Why should we care about the use of EMD? First, platforms can exploit loopholes in privacy laws, and consumers’ lack of knowledge regarding EMD, to gain access to medical information that would typically be off limits. People probably would not willingly disclose the health information conveyed by EMD unless they were assured it would remain confidential. Second, online platforms can sell EMD to third parties who might use it as the basis for discrimination in decisions related to employment, lending, higher education, and insurance. Third, if people learn about the collection and use of EMD, they may modify their online behavior, which could undermine the free exchange of ideas that undergirds our democratic culture. Finally, by using EMD to lump users into categories based on health status, platforms are acting as medical diagnosticians. It is unclear whether they should have this ability, which we typically reserve for licensed healthcare providers.
To be sure, there are potential benefits to using EMD. Platforms could use it to track the spread of infectious disease, monitor drug abuse, and identify people at risk of committing suicide or homicide. These applications could improve public health. Yet even potentially beneficial uses for EMD come with caveats. For example, what happens when platforms mistakenly label users as suicidal or homicidal? These issues necessitate a public discussion of the boundaries for responsible use of EMD. The first step is to make people aware that EMD can be collected and used in harmful ways. With this knowledge, society can choose to continue permitting online platforms to use this type of information. Alternatively, it can do something to curtail it.

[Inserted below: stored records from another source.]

/-! ### PATROL (R408 to R410) -/

def updPatrol (b : Block) (cmd : Nat) (f : PatrolSt → PatrolSt) : Block :=
  { b with cons := { b.cons with patrols := b.cons.patrols.map fun x => if x.cmd = cmd then f x else x } }

/-- PATROL completes (R408, R410). -/
def patrolEnd (b : Block) (x : PatrolSt) (status : Nat) (result : Option Bytes := none) : Block :=
  let b := { b with cons := { b.cons with patrols := b.cons.patrols.filter fun y => y.cmd ≠ x.cmd } }
  finishCmd b x.cmd status 0 (result.getD (leB 4 (satN 32 x.checked) ++ leB 4 (satN 32 x.mismatched) ++ leB 2 (satN 16 x.repaired)
    ++ leB 2 (satN 16 x.unresolved)))

/-- Roles of a weft as read: bytes, or none for an erasure. -/
abbrev RoleData := List (Nat × Option Bytes)

/-- Read every written role of a weft from tape (R409 step 1). -/
def patrolRead (b : Block) (group weft : Nat) (i : WeftInfo) : List Nat → RoleData → (Got ⊕ RoleData) × Block
  | [], acc => (.inr acc, b)
  | r :: t, acc =>
    if bitOf i.phantom r then patrolRead b group weft i t (acc ++ [(r, some fillerBytes)])
    else if bitOf i.missing r then patrolRead b group weft i t (acc ++ [(r, none)])
    else match fromTape b group weft r i.k with
      | (.bytes d, b') => patrolRead b' group weft i t (acc ++ [(r, some d)])
      | (.bad, b') => patrolRead b' group weft i t (acc ++ [(r, none)])
      | (x, b') => (.inl x, b')

/-- The readable roles agree with the weft code (R409 steps 2 and 3): those beyond the first K are what the K give. -/
def consistent (k : Nat) (have_ : List (Nat × Bytes)) : Bool :=
  (have_.drop k).all fun x => weftRebuild k x.1 (have_.take k) = x.2

/-- The roles any one of which explains a mismatch (R409 step 3): without it the others agree, with at least one check left. -/
def suspects (k : Nat) (have_ : List (Nat × Bytes)) : List Nat :=
  if have_.length < k + 2 then []
  else (have_.map Prod.fst).filter fun r => consistent k (have_.filter fun x => x.1 ≠ r)

/-- A weft has been read whole: check it, and order its repairs (R409). -/
def patrolJudge (b : Block) (x : PatrolSt) (weft : Nat) (i : WeftInfo) (rs : RoleData) : Block :=
  let q := b.grp x.group
  let good := rs.filterMap fun y => y.2.map fun d => (y.1, d)
  let lost := (rs.filter fun y => y.2.isNone).map Prod.fst
  let e := lost.length
  let unresolved (b : Block) : Block :=
    updPatrol (consLog b 0x3001 5 0xFF q.number weft 0) x.cmd fun y => { y with unresolved := y.unresolved + 1 }
  let b := updPatrol (forgetWeft b q.number weft) x.cmd fun y => { y with next := weft + 1, checked := y.checked + 1 }
  let repair (roles : List Nat) (b : Block) (located : Option Nat := none) : Block :=
    if x.repair && roles != [] then
      updPatrol (b.setRebuild x.port { cmd := x.cmd, group := x.group, step := x.step, todo := roles.map fun r => (weft, r), bar := roles, located := located,
                                       repair := true }) x.cmd fun y => { y with repairing := true }
    else b
  if good.length < i.k then unresolved b
  else if e = i.m then repair lost (unresolved b)
  else if consistent i.k good then repair lost b
  else
    let b := updPatrol b x.cmd fun y => { y with mismatched := y.mismatched + 1 }
    match suspects i.k good with
    | [r] => repair ((r :: lost).foldr insertNat []) b (some r)
    | _ => unresolved b

/-- Do what a patrol can do now: it reads only while the group does not run and no restart condition holds (R409). -/
def pumpPatrol (b : Block) (x : PatrolSt) : Block :=
  let q := b.grp x.group
  if x.repairing then b
  else if x.repair && safeStopped b x.port then patrolEnd b x 0x8001
  else match (liveWefts b q.number).find? fun y => x.next ≤ y.1 && y.1 ≤ x.last with
    | none => patrolEnd b x (if x.unresolved = 0 then 0 else 0x3001)
    | some (weft, i) =>
      let still := !streaming b x.group && (smState b x.group = 6 || belowFloor b x.group || !restartDue b x.group)
        && (localMembers b q).all fun m => runOver b m.2.port
      if !still then b
      else match patrolRead b q.number weft i (List.range (i.k + i.m)) [] with
        | (.inr rs, b) => patrolJudge b x weft i rs
        | (.inl (.notMounted c), b) => patrolEnd b x 0x3004 (some (leB 8 c))
        | (.inl .safeStop, b) => patrolEnd b x 0x8001
        | (.inl _, b) => b

/-- PATROL accepted (R408). -/
def acceptPatrol (b : Block) (n : Nat) : Block :=
  let e := (b.cmd n).e
  let rep := bitOf e.param0 16
  let p := bitsOf e.param0 17 5
  let step := bitsOf e.param0 22 4
  match groupSlot b (bitsOf e.param0 0 16) with
  | none => finishCmd b n 0x1002 0 [] 40
  | some g =>
    if rep && safeStopped b p then finishCmd b n 0x8001 0
    else if rep && (!targetOk b p || !targetStep b p step) then finishCmd b n 0x1002 0 [] 40
    else if e.param2 < e.param1 then finishCmd b n 0x1002 0 [] 48
    else
      let x : PatrolSt := { cmd := n, group := g, next := e.param1, last := e.param2, repair := rep, port := p, step := step }
      pumpPatrol { b with cons := { b.cons with patrols := b.cons.patrols ++ [x] } } x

Lawmakers in the European Union are taking great strides to protect individual privacy. The General Data Protection Regulation (GDPR) will increase the rights of EU consumers to control how their data is used and impose hefty fines on businesses that fail to comply. Specifically, Article 22 of the GDPR gives people “the right to not be subject to a decision based solely on automated processing, including profiling . . . .” Article 22 could help shield consumers from the effects of profiling based on EMD. Critics argue that the language of Article 22 is vague and offers inadequate protection. However, because the GDPR does not go into effect until 2018, it may be too early to tell how it will affect the use of EMD. Regardless, there are no comparable laws in the United States.
This September, Democratic Senator Edward Markey introduced the Data Broker Accountability and Transparency Act (DBAT Act). If passed, it will allow consumers to access and correct the personal information that data brokers store and use. Section 4(e) will allow people to opt-out of having their personal information used for marketing purposes. However, the DBAT Act lacks protection against other uses of personal data such as reliance on EMD in hiring, lending, and insurance decisions. Though Article 22 of the GDPR may provide imperfect protection against the use of EMD, it is a step in the right direction. Elements of Article 22 could be incorporated into the DBAT Act to bolster its protection of US consumers against EMD based profiling.